Apontamentos (incompletos) sobre a liberdade

Quanto mais obedientes, mais livres somos.
(santo Agostino)
 
     Uma questão que me inquieta amiúde é a liberdade. Um conceito equívoco, discutido nas mais diversas áreas do saber. Particularmente, o campo da fé precisa tê-lo em boa conta e, apesar das dificuldades de entendimento que dele derivam, sem uma noção clara do que seja a liberdade humana e a liberdade divina, o próprio ato de fé e sua prática podem ficar comprometidos, lesados ou distantes da sua essência.
 
     Deus corre riscos quando dá ao ser humano o dom da liberdade? É possível experimentá-la sem condicionamentos? Se sim, é certo afirmar que não há limites na liberdade? Se não, como justificar suas fronteiras? Percebe-se logo o quanto é exigente sua conceituação. Não podemos olvidar, para que não confundamos liberdade com libertinagem que, dito a grosso modo, significa fazer o que quiser, que junto à ideia que se teça de liberdade, necessariamente, é preciso ter presente a dimensão da consciência, da ética, da moral, valores estes condicionados a outros inúmeros fatores – educação, política, costumes, cultura e, claro, religião.

     Talvez aqui no vemos diante dos primeiros limites da discussão acerca da liberdade: os pontos de partida. Por um lado, eles delimitam muitas coisas, por outro, alargam os horizontes da razão. Se levamos em conta o nome Deus nos vemos diante de agravantes sérios, seja do ponto de vista teológico, filosófico, psicológico, histórico e cultural. Se nos furtarmos à ideia de Deus, igualmente, outros pesos e medidas serão usados de modo arbitrário ou inconsequente ao se tentar compreender o que seja liberdade.
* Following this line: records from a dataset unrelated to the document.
-- ==== Sys2Proof/Machine/Saffron.lean ====
section
/-! DEFINITION. Saffron (spec/14): step boundaries and flips, the schedule state, digests and drain, the buddy's side, commit,
and restore. The order of the items of Table 14.5 in the schedule block is the model's own. -/

namespace Sys2Proof.Machine

/-! ### The schedule state (Table 14.5) -/

/-- The registers of the schedule state that are captured in the flip cycle, in the order of the block: of each die the
counters, running totals, expected totals and armed bits, the sequence numbers of its queues, the launch queues, the
generators of its cores. -/
def schedRegs (p : Part) : List RegId :=
  p.dies.flatMap (fun d =>
    (List.range 4096).flatMap (fun n => [⟨.syncCtr, d, 0, n, 0⟩, ⟨.syncCtrTotal, d, 0, n, 0⟩, ⟨.syncCtrArm, d, 0, n, 0⟩]) ++
    (List.range 32).flatMap (fun c => (List.range 3).map (fun q => ⟨.cqSeq, d, c, q, 0⟩)) ++ [⟨.cqColStatus, d, 0, 0, 0⟩] ++
    (List.range 16).flatMap (fun q => [⟨.lqHead, d, 0, q, 0⟩, ⟨.lqTail, d, 0, q, 0⟩]) ++
    (List.range 32).flatMap (fun c => [⟨.vecSrKey, d, c, 0, 0⟩, ⟨.vecSrCtrLo, d, c, 0, 0⟩, ⟨.vecSrCtrHi, d, c, 0, 0⟩]))

/-- What the schedule state holds of a register: all of it, but no flag of a counter (R261). -/
def Mach.schedSave (m : Mach) (r : RegId) : Nat :=
  let v := m.reg r
  if r.reg = .syncCtr then Fld.syncCtr_armed.into (Fld.syncCtr_value.of v) (Fld.syncCtr_armed.of v) else v

/-- What the flip cycle captures: the step number and the registers. [DESIGN CHOICE, log 82] -/
def Mach.captureFlip (m : Mach) (p : Part) : List Byte :=
  toBytes 8 (m.rd .snapStep p.low) ++ (schedRegs p).flatMap (fun r => toBytes 8 (m.schedSave r))

/-- The tables in memory that the schedule state holds: of each die the scale table and its rings, the history table and its
maps, and the group table, as (address, bytes). -/
def Mach.schedTables (m : Mach) (p : Part) : List (Nat × Nat) :=
  let ok (l : List (Nat × Nat)) : List (Nat × Nat) := l.filter (fun r => regionOk r.1 r.2)
  p.dies.flatMap (fun d =>
    let scl := (List.range (m.sclEntries d)).flatMap (fun i =>
      (m.sclAddr d i, 64) :: (if bitOf (m.viewNum (m.sclAddr d i + 0x0C) 4) 31 then [(m.viewNum (m.sclAddr d i + 0x20) 8, 256)] else []))
    let hist := (List.range (m.get Fld.sumTblCfg_entries d)).flatMap (fun i =>
      let a := m.get Fld.sumTblBase_base d * 4096 + 32 * i
      let h : HistEntry := ⟨a, m.viewNum a 4, m.viewNum (a + 4) 2, 0, 0, m.viewNum (a + 16) 8⟩
      (a, 32) :: (if h.valid then [(h.mapBase, 10 * h.len)] else []))
    let grp := (List.range (m.get Fld.colGrpCfg_entries d)).map (fun g => (m.groupAddr d g, 64))
    ok (scl ++ hist ++ grp))

/-- The tables, each with its address and length: scale entries and rings as their processing wrote them, the others as they stand (R428).
[DESIGN CHOICE, log 82] -/
def Mach.captureTables (m : Mach) (p : Part) : List Byte :=
  (m.schedTables p).flatMap (fun r => toBytes 8 r.1 ++ toBytes 8 r.2 ++
    (match (m.snap p.low).sclCap.find? (fun x => x.1 == r.1 && x.2.length == r.2) with
    | some x => x.2
    | none => m.viewBytes r.1 r.2)) ++ toBytes 16 0

/-- Entries of the partition's scale tables are still to be processed for the boundary (R70). -/
def Mach.sclPending (m : Mach) (p : Part) : Bool :=
  p.dies.any (fun d => (List.range (m.sclEntries d)).any (fun i => bitOf (m.viewNum (m.sclAddr d i + 0x0C) 4) 30))

/-- R442, Table 14.5: the value a register takes from the schedule state. -/
def schedRestore (m : Mach) (r : RegId) (v : Nat) : Mach :=
  match r.reg with
  | .syncCtr => m.wr .syncCtr r.die (Fld.syncCtr_armed.into (Fld.syncCtr_value.into 0 (Fld.syncCtr_value.of v)) (Fld.syncCtr_armed.of v)) r.i
  | .cqSeq =>
    let s := Fld.cqSeq_pushed.of v
    m.wr .cqSeq r.die (Fld.cqSeq_completed.into (Fld.cqSeq_pushed.into 0 s) s) r.i r.core
  | .cqColStatus => m.put Fld.cqColStatus_pushed r.die (Fld.cqColStatus_pushed.of v)
  | .lqHead => m
  | .lqTail =>
    let t := Fld.lqTail_tail.of v
    ((m.put Fld.lqTail_tail r.die t r.i).put Fld.lqHead_head r.die t r.i).put Fld.lqHead_done r.die t r.i
  | _ => m.setReg r v

/-- Which table an address belongs to decides what of an entry is not exact (Table 14.5). -/
def Mach.restoreTable (m : Mach) (p : Part) (a : Nat) (bs : List Byte) : Mach :=
  let m := m.putBytes p.low a bs
  let isScl := bs.length = 64 ∧ p.dies.any (fun d => decide (m.sclAddr d 0 ≤ a) && decide (a < m.sclAddr d (m.sclEntries d)))
  let isGrp := bs.length = 64 ∧ p.dies.any (fun d =>
    decide (m.groupAddr d 0 ≤ a) && decide (a < m.groupAddr d (m.get Fld.colGrpCfg_entries d)))
  let v := Via.engine p.low
  if isScl then
    let flags := ofBytes ((bs.drop 0x0C).take 4)
    let m := (m.writeNum v (a + 0x08) 4 0).writeNum v (a + 0x10) 4 0
    (m.writeNum v (a + 0x1C) 4 0).writeNum v (a + 0x0C) 4 (setBits (setBits flags 30 30 0) 29 29 0)
  else if isGrp then m.writeNum v a 4 (setBits (ofBytes (bs.take 4)) 30 30 0)
  else m

/-- Restore the tables of a schedule block. -/
def Mach.restoreTables (m : Mach) (p : Part) (bs : List Byte) : Nat → Mach
  | 0 => m
  | fuel + 1 =>
    let a := ofBytes (bs.take 8)
    let n := ofBytes ((bs.drop 8).take 8)
    if n = 0 then m
    else (m.restoreTable p a ((bs.drop 16).take n)).restoreTables p (bs.drop (16 + n)) fuel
     Como não há consenso possível, é preciso firmar os pés em alguns pressupostos. Eu parto do princípio de que há Deus, há fé e ambos precisam ser levados em voga ao se abordar a pauta liberdade. Se não houvesse Deus, seríamos escravos de nós mesmos. Porque Deus existe e nele não há possibilidades nenhuma de habitar o mau, somente em si e a partir de si, pensamos ser possível uma liberdade sadia, justa, equânime, verdadeira, prazerosa e que cause benefício não só àquele que a experimenta, mas também a todo o restante da humanidade. Um exemplo claro do que seria uma liberdade que traria proveito, supostamente, apenas ao indivíduo, é o uso livre da inteligência para a construção de um instrumento que deixasse rico seu progenitor, embora lesasse uma multidão – uma arma, um programa, um vírus. Um exemplo do que entendemos ser a correta liberdade é a criação de algo – um remédio, um utensílio – ao qual todos tivessem acesso, sendo que quem o descobriu herdasse como recompensa exclusivamente o bem-estar dos que usufruírem de sua ideia.

     A partir da fé no Deus revelado por Jesus Cristo, há uma formação de consciência nova que nos faz usar a liberdade para o bem do outro. Há, contudo, a realidade do pecado, a qual nos fere, que impede a plenitude desse bom uso que deveríamos fazer da nossa liberdade. Dos evangelhos deriva para nós a afirmação de que Cristo usou sua liberdade de forma plena para o bem de toda a humanidade, quando escolheu ser obediente à vontade de seu Pai. Igualmente Maria em seu sim livre e disponível à vontade de Deus. Igualmente deveria ser conosco. Partindo da fé em Deus, como ser o mais livre possível? Sendo livre para o bem do outro. Tarefa que exige muito, mas que segue os passos de Jesus Cristo. A liberdade vence o egoísmo. Quando a vida é serviço, a liberdade se torna verdadeiramente um dom. Quando a vida é baseada em interesses pessoais, a liberdade se torna escravidão, jugo, depressão, morte – para si e para os demais. O exercício da liberdade em Deus gera uma alegria e uma felicidade incomensurável e sempre vem acompanhada de pequenos sacrifícios. Somente aquele que conquista sua liberdade em Deus, vive mais profundamente o mistério da graça, aquela com a qual o Apóstolo Paulo saúda os destinatários de suas cartas. Só que para isso é preciso perder e se perder em Deus. É aqui que muitos esbarram, não sendo capazes de experimentar o bem que ganhariam, não fosse o medo egoísta de abrir mão.